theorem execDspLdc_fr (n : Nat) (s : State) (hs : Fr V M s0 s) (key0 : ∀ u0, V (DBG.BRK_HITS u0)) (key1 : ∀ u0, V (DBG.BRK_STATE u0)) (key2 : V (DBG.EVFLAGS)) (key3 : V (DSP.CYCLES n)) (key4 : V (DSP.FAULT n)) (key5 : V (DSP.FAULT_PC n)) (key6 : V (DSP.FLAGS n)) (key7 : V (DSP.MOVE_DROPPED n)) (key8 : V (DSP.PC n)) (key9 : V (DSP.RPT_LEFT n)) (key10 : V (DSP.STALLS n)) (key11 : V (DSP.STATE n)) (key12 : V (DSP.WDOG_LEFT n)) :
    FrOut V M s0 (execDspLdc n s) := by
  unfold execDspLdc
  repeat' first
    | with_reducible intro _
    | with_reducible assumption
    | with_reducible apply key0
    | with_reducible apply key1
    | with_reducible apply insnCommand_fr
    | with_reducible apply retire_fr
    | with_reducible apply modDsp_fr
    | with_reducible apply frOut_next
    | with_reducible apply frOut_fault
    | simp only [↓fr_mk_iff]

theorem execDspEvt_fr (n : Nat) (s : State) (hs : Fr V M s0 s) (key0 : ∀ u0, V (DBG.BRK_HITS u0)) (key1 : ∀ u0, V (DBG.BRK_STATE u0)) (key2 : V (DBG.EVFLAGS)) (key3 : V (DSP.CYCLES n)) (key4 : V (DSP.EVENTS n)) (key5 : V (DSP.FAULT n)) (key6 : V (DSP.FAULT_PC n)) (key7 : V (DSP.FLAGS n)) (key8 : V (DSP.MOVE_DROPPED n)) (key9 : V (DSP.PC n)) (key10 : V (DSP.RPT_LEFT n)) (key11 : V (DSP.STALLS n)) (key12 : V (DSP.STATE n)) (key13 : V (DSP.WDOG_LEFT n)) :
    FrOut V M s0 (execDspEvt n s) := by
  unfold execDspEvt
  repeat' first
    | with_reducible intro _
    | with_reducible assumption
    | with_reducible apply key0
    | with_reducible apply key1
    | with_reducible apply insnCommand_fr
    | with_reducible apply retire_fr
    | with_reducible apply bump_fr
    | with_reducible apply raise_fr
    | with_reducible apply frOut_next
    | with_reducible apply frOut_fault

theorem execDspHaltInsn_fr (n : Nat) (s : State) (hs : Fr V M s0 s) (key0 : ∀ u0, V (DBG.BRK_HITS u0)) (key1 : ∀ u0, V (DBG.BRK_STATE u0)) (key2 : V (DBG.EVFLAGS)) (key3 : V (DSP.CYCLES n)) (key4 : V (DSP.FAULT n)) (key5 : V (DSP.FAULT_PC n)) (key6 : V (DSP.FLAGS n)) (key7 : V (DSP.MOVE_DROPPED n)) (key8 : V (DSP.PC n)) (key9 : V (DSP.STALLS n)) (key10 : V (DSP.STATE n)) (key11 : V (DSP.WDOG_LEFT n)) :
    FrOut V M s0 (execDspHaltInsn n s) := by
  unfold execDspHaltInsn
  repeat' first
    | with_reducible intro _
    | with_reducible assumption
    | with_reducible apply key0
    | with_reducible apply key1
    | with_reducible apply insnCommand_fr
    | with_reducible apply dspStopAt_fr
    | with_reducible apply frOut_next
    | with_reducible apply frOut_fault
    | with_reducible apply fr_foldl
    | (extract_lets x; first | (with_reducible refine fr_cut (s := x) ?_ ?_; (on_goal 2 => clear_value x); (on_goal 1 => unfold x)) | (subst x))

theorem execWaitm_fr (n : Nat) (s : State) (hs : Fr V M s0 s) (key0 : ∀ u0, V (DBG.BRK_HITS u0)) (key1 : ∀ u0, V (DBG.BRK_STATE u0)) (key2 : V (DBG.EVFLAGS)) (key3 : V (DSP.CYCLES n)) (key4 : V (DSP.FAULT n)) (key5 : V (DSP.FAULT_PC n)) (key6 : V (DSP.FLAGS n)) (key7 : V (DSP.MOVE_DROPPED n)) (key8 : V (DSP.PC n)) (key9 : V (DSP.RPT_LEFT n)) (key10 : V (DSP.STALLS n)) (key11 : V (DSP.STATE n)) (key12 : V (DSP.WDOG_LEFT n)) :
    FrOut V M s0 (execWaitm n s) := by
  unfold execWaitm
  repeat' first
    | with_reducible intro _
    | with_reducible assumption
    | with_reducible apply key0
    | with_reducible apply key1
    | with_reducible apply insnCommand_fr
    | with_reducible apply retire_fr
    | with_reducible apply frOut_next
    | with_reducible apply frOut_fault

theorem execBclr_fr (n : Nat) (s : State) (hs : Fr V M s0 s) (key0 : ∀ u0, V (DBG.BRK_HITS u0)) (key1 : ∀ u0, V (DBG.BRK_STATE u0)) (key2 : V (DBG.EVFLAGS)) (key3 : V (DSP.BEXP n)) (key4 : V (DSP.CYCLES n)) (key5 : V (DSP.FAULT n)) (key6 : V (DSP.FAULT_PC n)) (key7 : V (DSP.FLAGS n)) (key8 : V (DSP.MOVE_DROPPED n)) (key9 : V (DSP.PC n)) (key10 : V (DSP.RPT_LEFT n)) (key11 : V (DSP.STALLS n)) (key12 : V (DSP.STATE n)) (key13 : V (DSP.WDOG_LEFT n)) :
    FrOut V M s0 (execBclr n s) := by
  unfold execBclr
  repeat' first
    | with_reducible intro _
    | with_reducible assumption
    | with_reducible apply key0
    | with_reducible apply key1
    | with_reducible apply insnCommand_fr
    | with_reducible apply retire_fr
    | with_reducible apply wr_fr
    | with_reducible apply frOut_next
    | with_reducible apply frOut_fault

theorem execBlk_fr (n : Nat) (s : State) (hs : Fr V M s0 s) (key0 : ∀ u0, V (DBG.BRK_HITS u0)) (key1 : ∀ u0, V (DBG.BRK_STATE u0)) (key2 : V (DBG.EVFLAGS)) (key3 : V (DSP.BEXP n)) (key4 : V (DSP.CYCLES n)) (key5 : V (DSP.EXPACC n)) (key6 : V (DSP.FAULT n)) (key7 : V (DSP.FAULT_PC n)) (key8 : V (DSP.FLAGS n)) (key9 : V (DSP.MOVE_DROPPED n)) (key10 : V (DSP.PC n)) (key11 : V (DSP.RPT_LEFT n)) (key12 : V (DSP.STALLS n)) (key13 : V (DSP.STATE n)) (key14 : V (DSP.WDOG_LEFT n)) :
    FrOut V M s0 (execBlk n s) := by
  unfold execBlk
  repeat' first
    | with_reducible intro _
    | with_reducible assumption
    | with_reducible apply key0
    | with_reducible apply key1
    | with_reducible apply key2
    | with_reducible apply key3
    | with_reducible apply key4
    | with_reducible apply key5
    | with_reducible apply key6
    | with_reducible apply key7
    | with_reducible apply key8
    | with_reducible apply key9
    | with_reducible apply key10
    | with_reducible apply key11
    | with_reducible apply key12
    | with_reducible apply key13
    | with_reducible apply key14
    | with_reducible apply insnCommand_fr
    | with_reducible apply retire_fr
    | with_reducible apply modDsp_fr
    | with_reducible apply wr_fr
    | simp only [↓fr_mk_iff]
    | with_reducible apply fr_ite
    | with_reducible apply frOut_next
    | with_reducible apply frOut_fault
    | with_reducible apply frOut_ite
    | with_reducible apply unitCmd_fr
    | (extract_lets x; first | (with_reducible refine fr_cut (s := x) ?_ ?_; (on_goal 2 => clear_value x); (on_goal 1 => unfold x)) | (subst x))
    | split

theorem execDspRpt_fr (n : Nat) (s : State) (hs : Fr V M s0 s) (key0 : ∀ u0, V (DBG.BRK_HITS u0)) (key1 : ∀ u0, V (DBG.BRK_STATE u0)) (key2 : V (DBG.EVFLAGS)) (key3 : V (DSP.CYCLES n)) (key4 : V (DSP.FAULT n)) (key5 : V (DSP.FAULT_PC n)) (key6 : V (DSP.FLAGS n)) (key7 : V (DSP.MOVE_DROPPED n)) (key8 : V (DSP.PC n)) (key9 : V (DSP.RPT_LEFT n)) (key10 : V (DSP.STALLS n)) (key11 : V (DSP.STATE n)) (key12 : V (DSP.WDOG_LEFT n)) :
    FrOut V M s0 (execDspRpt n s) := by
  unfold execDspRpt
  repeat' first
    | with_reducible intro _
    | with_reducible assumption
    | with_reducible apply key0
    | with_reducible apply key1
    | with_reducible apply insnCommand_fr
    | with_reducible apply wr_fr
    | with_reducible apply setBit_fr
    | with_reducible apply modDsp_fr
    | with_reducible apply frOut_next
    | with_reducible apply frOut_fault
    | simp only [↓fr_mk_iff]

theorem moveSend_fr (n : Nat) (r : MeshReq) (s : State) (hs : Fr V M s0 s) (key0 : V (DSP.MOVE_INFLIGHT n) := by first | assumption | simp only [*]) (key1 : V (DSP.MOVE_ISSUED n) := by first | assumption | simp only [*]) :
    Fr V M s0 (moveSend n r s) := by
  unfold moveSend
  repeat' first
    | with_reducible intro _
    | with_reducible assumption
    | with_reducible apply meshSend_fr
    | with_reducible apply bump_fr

## EXERCISE INSTRUCTIONS:
The required output is the stretch of entries above from the line containing "FrOut V M s0 (execDspEvt n s) := by" through the line containing "FrOut V M s0 (execWaitm n s) := by", reproduced exactly.

## TASK RESPONSE:
    FrOut V M s0 (execDspEvt n s) := by
  unfold execDspEvt
  repeat' first
    | with_reducible intro _
    | with_reducible assumption
    | with_reducible apply key0
    | with_reducible apply key1
    | with_reducible apply insnCommand_fr
    | with_reducible apply retire_fr
    | with_reducible apply bump_fr
    | with_reducible apply raise_fr
    | with_reducible apply frOut_next
    | with_reducible apply frOut_fault

theorem execDspHaltInsn_fr (n : Nat) (s : State) (hs : Fr V M s0 s) (key0 : ∀ u0, V (DBG.BRK_HITS u0)) (key1 : ∀ u0, V (DBG.BRK_STATE u0)) (key2 : V (DBG.EVFLAGS)) (key3 : V (DSP.CYCLES n)) (key4 : V (DSP.FAULT n)) (key5 : V (DSP.FAULT_PC n)) (key6 : V (DSP.FLAGS n)) (key7 : V (DSP.MOVE_DROPPED n)) (key8 : V (DSP.PC n)) (key9 : V (DSP.STALLS n)) (key10 : V (DSP.STATE n)) (key11 : V (DSP.WDOG_LEFT n)) :
    FrOut V M s0 (execDspHaltInsn n s) := by
  unfold execDspHaltInsn
  repeat' first
    | with_reducible intro _
    | with_reducible assumption
    | with_reducible apply key0
    | with_reducible apply key1
    | with_reducible apply insnCommand_fr
    | with_reducible apply dspStopAt_fr
    | with_reducible apply frOut_next
    | with_reducible apply frOut_fault
    | with_reducible apply fr_foldl
    | (extract_lets x; first | (with_reducible refine fr_cut (s := x) ?_ ?_; (on_goal 2 => clear_value x); (on_goal 1 => unfold x)) | (subst x))

theorem execWaitm_fr (n : Nat) (s : State) (hs : Fr V M s0 s) (key0 : ∀ u0, V (DBG.BRK_HITS u0)) (key1 : ∀ u0, V (DBG.BRK_STATE u0)) (key2 : V (DBG.EVFLAGS)) (key3 : V (DSP.CYCLES n)) (key4 : V (DSP.FAULT n)) (key5 : V (DSP.FAULT_PC n)) (key6 : V (DSP.FLAGS n)) (key7 : V (DSP.MOVE_DROPPED n)) (key8 : V (DSP.PC n)) (key9 : V (DSP.RPT_LEFT n)) (key10 : V (DSP.STALLS n)) (key11 : V (DSP.STATE n)) (key12 : V (DSP.WDOG_LEFT n)) :
    FrOut V M s0 (execWaitm n s) := by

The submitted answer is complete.